● **Action item**
Go line by line through the entries below and copy those containing the string "world".
═══ Supplied records
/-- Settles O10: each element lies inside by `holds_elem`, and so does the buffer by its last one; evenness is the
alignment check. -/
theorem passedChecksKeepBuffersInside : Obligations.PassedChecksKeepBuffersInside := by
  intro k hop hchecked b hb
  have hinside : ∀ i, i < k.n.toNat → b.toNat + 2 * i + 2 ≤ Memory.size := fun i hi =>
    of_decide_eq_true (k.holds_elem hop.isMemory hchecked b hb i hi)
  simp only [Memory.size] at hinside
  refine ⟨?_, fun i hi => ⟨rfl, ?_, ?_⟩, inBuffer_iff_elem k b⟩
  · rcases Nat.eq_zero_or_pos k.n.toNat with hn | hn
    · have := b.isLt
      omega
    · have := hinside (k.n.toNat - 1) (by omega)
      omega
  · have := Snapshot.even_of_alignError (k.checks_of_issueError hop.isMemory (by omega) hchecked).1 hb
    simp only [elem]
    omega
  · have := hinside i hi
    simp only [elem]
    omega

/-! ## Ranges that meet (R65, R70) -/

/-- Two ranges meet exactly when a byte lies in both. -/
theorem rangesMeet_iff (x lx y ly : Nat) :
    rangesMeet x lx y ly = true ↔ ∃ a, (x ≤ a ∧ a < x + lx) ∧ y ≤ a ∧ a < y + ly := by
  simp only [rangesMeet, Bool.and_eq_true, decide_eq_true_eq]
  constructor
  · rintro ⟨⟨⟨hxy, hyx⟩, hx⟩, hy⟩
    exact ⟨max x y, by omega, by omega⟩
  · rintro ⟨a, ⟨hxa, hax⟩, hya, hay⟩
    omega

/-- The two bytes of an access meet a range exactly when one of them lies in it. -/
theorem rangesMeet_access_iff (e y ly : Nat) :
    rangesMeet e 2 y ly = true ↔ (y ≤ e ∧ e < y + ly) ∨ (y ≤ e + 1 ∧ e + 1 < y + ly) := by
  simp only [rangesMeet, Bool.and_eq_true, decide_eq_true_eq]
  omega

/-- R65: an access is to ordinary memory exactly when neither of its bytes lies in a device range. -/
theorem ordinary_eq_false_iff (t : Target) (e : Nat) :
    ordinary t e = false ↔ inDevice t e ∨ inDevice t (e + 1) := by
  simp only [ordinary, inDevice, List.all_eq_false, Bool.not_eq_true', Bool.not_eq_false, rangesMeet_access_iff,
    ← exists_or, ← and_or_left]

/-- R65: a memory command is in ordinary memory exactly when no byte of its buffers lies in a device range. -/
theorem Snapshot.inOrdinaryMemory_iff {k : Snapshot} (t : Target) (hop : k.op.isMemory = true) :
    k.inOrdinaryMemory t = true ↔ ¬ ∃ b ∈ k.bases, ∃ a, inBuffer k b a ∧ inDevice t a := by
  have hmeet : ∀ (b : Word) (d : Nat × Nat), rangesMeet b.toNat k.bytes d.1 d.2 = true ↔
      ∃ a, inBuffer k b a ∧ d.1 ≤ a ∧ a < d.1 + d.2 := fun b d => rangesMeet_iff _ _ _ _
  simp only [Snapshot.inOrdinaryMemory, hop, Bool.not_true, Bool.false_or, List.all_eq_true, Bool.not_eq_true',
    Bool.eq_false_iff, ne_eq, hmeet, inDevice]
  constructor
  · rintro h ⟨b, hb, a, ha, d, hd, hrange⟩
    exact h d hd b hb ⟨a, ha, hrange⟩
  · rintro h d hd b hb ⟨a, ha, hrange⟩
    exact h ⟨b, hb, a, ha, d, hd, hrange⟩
══════
═══ Supplied records
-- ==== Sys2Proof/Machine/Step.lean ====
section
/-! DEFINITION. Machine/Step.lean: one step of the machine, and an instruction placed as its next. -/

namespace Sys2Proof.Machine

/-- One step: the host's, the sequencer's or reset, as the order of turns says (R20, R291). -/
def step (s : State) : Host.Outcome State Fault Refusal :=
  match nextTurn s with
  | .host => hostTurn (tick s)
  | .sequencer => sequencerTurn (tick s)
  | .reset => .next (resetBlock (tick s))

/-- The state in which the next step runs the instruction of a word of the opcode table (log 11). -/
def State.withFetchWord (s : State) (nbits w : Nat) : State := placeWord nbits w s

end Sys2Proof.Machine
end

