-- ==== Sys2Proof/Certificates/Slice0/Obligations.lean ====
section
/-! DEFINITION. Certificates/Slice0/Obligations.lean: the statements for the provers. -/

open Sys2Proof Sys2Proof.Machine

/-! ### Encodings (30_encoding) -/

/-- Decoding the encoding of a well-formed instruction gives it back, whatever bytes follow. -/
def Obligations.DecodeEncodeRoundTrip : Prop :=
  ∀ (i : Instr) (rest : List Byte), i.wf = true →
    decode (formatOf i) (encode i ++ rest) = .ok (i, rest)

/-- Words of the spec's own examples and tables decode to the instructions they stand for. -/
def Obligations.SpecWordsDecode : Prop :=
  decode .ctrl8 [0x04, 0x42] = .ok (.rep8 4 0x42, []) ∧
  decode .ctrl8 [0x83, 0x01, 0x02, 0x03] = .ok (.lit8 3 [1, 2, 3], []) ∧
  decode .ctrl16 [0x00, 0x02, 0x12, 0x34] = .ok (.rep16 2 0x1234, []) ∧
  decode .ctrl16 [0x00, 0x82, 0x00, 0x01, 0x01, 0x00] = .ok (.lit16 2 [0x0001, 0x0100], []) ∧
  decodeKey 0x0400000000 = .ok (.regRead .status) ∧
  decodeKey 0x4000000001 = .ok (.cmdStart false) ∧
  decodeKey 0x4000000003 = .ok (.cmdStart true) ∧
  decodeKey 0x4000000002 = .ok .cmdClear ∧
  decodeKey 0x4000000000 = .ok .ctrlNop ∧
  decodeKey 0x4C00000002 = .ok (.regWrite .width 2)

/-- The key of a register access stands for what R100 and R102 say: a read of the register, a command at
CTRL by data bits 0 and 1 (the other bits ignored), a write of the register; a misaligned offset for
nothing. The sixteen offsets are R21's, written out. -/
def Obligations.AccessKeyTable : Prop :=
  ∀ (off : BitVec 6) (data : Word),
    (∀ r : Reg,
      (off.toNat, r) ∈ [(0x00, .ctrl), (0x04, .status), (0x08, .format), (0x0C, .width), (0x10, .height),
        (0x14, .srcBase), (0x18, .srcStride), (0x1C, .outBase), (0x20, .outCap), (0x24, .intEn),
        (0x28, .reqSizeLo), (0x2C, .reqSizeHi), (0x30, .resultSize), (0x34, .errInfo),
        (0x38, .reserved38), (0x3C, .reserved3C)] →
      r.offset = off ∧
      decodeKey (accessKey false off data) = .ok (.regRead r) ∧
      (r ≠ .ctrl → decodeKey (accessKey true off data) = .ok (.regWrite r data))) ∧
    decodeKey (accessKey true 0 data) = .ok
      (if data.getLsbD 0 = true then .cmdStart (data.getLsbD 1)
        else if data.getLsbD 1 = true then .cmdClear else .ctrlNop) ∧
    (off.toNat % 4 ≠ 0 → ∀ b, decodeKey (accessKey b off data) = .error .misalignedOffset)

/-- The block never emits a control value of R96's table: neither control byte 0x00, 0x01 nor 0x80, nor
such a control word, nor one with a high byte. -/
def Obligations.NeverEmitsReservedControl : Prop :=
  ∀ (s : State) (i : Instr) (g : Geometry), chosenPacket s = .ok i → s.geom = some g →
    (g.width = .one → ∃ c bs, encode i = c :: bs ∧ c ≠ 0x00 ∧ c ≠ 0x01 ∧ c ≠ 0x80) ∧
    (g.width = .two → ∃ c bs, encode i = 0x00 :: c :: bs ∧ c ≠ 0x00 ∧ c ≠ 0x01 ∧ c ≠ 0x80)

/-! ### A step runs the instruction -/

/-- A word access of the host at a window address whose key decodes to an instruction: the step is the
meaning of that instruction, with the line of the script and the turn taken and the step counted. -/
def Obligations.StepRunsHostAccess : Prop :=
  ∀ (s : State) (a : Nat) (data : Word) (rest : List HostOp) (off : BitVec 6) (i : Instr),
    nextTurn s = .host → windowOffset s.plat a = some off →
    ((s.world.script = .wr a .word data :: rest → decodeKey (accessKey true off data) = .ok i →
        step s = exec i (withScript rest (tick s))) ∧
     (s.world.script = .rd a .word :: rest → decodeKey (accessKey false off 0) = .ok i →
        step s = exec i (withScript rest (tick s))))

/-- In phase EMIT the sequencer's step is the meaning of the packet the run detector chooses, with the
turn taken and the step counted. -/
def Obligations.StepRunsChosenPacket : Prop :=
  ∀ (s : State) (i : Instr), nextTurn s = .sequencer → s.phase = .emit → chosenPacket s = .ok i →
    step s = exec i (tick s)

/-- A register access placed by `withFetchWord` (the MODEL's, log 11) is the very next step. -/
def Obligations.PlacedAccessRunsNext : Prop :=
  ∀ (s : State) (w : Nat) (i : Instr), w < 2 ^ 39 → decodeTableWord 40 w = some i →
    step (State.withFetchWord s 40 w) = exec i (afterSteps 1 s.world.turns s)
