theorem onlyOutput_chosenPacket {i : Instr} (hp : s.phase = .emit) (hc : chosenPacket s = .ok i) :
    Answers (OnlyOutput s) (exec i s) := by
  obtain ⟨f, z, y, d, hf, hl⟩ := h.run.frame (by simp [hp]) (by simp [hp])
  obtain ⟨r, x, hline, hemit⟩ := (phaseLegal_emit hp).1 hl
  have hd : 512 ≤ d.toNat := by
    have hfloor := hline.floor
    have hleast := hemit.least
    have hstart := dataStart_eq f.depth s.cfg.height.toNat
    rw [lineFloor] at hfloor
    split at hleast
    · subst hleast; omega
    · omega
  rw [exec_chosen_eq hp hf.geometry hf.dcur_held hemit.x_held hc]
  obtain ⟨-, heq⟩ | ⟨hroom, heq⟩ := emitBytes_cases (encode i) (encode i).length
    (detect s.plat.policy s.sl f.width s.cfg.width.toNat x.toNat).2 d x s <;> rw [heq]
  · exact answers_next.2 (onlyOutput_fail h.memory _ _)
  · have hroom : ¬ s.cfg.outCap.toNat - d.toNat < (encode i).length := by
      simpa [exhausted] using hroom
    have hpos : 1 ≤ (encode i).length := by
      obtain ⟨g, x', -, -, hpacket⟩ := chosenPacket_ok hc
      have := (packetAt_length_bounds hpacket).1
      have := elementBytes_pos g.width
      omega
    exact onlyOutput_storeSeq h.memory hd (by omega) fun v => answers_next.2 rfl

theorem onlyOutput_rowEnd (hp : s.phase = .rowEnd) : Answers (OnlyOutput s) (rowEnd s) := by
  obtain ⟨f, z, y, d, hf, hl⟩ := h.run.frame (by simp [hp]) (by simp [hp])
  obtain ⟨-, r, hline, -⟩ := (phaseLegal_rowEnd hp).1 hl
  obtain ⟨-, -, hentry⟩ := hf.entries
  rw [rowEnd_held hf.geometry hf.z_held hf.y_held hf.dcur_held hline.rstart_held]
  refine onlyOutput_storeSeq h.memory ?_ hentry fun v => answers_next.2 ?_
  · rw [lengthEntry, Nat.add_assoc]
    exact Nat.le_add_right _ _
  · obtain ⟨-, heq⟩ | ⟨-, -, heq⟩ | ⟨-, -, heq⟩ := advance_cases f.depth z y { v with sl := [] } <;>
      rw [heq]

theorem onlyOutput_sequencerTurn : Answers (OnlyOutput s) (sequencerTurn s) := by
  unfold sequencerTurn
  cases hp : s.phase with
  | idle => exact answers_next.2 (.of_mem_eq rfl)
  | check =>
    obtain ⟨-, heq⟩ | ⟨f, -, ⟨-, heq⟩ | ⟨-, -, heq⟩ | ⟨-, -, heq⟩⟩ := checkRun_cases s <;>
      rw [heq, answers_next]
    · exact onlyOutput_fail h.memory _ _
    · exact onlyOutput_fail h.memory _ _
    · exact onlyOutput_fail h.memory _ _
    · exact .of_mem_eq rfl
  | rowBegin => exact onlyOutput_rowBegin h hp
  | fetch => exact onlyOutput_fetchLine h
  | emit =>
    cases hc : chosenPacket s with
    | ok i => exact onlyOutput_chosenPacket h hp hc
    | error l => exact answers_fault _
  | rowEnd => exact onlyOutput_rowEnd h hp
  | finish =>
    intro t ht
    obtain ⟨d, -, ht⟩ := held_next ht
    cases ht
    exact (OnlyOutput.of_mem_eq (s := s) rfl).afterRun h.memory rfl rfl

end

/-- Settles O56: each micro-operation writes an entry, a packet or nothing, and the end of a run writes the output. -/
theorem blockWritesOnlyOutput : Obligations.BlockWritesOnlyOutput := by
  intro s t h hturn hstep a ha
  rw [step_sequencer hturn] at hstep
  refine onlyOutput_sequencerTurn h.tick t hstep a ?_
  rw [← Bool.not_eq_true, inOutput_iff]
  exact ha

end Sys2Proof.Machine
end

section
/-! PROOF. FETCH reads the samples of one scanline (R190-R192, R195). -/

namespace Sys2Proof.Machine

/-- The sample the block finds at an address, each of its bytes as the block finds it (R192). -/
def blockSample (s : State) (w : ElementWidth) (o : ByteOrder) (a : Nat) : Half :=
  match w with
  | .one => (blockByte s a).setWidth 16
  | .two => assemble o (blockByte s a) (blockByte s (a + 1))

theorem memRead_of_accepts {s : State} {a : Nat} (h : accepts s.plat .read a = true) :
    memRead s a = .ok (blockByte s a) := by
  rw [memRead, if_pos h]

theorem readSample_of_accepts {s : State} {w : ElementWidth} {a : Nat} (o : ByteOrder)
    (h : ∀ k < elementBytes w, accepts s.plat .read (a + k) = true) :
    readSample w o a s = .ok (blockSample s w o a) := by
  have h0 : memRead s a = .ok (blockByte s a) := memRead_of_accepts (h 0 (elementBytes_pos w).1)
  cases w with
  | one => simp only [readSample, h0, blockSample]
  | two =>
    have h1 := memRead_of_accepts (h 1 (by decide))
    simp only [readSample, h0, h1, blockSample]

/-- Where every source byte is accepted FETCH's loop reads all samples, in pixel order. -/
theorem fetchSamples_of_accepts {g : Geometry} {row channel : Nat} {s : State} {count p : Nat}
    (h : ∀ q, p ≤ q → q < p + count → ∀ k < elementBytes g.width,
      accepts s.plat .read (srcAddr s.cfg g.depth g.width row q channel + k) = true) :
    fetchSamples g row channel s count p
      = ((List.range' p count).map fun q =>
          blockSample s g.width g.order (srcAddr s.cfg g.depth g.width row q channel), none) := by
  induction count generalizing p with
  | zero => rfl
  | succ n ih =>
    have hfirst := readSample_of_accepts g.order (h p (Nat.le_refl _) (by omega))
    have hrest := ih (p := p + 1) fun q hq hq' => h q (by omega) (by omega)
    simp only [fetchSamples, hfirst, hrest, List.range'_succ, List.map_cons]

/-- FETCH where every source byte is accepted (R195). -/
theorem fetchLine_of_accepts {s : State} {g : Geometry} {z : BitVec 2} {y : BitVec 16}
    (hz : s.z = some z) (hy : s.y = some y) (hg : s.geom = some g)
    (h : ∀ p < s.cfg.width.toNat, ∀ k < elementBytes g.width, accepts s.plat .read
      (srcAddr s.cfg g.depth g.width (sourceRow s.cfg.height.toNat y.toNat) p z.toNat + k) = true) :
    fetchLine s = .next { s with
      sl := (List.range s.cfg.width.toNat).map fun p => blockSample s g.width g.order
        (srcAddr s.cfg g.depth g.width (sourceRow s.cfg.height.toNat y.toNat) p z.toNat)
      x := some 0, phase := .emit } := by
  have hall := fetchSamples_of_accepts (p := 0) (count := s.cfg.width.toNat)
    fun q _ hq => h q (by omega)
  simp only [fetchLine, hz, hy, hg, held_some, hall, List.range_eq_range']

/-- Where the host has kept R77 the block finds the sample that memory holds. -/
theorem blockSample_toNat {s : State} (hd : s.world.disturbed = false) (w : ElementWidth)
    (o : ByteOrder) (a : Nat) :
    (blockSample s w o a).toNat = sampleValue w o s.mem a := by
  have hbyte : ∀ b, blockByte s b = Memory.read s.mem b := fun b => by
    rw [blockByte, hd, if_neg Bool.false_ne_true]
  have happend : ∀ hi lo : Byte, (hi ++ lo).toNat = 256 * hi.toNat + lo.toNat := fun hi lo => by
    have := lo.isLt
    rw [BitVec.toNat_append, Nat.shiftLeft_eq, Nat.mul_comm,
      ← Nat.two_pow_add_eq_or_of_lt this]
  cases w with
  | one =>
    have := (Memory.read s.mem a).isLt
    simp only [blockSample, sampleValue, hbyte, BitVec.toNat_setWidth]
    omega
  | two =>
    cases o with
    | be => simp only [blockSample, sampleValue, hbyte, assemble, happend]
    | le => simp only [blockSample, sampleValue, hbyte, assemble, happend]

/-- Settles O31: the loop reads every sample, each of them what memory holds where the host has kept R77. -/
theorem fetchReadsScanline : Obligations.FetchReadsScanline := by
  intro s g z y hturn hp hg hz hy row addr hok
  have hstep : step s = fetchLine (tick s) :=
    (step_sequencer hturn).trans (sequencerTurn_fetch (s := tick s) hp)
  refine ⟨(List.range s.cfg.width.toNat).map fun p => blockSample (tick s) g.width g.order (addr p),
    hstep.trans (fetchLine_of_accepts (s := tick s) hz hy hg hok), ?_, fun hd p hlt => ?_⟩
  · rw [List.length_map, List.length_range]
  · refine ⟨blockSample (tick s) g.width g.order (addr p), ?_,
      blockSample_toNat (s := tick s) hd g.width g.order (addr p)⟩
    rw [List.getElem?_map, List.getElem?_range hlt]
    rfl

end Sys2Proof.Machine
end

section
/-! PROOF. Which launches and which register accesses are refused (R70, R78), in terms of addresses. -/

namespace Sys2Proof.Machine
══════
═══ Supplied records
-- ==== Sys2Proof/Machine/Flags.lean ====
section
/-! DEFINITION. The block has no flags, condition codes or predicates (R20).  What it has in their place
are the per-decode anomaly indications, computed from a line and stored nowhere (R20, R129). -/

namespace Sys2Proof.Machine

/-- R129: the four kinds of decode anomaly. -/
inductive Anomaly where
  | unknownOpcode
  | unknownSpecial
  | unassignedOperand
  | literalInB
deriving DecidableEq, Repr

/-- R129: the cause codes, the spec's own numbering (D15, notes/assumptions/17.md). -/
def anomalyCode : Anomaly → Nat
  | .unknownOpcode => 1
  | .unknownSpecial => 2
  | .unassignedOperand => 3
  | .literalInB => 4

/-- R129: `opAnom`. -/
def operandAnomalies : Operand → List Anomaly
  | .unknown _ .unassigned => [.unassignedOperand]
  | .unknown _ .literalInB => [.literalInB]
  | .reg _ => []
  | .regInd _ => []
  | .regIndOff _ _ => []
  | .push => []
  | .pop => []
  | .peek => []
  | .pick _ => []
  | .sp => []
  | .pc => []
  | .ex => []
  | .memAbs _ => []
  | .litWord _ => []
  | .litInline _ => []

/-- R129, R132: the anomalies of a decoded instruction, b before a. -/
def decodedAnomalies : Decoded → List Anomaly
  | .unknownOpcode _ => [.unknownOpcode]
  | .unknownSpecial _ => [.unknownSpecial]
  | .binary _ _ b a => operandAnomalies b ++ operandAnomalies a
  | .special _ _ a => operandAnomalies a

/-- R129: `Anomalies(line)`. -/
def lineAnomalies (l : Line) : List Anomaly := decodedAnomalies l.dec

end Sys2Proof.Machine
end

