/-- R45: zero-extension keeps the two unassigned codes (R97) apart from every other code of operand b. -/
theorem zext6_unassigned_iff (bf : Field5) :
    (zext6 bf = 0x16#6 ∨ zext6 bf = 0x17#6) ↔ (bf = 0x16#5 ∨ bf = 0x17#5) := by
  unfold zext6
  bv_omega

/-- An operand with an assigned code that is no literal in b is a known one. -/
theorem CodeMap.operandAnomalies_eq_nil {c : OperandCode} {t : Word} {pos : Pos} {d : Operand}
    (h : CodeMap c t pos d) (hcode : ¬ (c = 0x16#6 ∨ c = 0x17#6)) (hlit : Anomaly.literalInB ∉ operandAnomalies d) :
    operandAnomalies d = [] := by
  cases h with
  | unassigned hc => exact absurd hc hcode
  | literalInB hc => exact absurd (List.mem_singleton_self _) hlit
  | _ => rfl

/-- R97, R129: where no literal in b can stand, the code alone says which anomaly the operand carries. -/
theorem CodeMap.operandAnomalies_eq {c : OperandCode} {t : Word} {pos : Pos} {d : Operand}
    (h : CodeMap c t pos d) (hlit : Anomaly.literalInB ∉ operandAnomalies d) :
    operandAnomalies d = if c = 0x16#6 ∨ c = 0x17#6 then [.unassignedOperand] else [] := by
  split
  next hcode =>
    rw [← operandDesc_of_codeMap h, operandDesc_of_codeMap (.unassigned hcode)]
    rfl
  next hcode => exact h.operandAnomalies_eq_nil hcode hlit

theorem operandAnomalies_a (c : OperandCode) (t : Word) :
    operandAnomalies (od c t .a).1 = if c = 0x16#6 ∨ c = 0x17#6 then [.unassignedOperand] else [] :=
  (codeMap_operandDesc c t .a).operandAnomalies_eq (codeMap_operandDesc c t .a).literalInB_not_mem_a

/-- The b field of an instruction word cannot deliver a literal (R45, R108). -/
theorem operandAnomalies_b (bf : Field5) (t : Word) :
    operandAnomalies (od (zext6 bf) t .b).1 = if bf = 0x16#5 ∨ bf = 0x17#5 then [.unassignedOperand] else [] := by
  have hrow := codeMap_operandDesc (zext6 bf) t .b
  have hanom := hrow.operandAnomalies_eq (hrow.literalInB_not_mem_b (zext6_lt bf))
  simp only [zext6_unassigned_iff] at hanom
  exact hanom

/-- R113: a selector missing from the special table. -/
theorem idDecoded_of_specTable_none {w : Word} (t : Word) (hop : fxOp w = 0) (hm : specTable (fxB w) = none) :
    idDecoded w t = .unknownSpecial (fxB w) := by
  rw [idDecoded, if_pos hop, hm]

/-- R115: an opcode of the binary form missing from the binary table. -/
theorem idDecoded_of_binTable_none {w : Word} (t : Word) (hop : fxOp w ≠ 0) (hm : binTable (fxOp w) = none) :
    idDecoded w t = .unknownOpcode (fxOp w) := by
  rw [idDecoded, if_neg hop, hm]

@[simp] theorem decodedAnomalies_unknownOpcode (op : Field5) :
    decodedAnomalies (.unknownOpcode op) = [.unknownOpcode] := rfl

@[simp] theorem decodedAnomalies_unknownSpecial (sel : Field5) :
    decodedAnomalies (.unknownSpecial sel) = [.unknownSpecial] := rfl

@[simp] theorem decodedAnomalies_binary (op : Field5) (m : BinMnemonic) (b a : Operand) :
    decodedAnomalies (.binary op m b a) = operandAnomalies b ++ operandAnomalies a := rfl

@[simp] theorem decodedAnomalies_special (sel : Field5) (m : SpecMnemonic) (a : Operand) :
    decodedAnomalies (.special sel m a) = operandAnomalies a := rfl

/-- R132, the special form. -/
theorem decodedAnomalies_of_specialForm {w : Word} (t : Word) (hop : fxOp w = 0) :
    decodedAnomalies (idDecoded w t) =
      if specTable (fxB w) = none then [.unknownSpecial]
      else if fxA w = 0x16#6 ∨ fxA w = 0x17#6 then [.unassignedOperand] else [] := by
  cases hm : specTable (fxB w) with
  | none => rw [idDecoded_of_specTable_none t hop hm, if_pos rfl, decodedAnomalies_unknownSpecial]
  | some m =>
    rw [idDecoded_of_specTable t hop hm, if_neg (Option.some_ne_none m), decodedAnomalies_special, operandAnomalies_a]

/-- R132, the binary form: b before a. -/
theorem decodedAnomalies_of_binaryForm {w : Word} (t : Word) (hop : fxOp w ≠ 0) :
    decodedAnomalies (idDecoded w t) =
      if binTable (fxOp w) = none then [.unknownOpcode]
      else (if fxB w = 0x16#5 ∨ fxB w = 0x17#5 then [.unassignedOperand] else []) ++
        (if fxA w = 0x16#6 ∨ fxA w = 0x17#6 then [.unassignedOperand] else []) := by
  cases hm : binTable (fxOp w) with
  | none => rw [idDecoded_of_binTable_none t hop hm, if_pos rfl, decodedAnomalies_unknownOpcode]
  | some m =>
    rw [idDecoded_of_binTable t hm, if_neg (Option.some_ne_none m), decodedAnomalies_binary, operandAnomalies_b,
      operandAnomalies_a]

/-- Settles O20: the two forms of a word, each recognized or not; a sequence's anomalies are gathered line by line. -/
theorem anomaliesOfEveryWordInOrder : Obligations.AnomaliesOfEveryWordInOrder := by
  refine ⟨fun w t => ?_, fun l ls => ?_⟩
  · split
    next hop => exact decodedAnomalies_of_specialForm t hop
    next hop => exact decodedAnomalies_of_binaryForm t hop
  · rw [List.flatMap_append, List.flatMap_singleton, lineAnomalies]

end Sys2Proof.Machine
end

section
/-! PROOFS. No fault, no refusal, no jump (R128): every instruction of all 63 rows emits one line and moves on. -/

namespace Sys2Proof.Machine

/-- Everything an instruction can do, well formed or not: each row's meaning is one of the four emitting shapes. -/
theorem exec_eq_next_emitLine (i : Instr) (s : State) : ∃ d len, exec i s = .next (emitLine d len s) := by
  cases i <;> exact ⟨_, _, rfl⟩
══════
● **Answer for this exercise**
    ((s.world.script = .wr a .word data :: rest → decodeKey (accessKey true off data) = .ok i →
     (s.world.script = .rd a .word :: rest → decodeKey (accessKey false off 0) = .ok i →
    step (State.withFetchWord s 40 w) = exec i (afterSteps 1 s.world.turns s)
theorem blockSample_toNat {s : State} (hd : s.world.disturbed = false) (w : ElementWidth)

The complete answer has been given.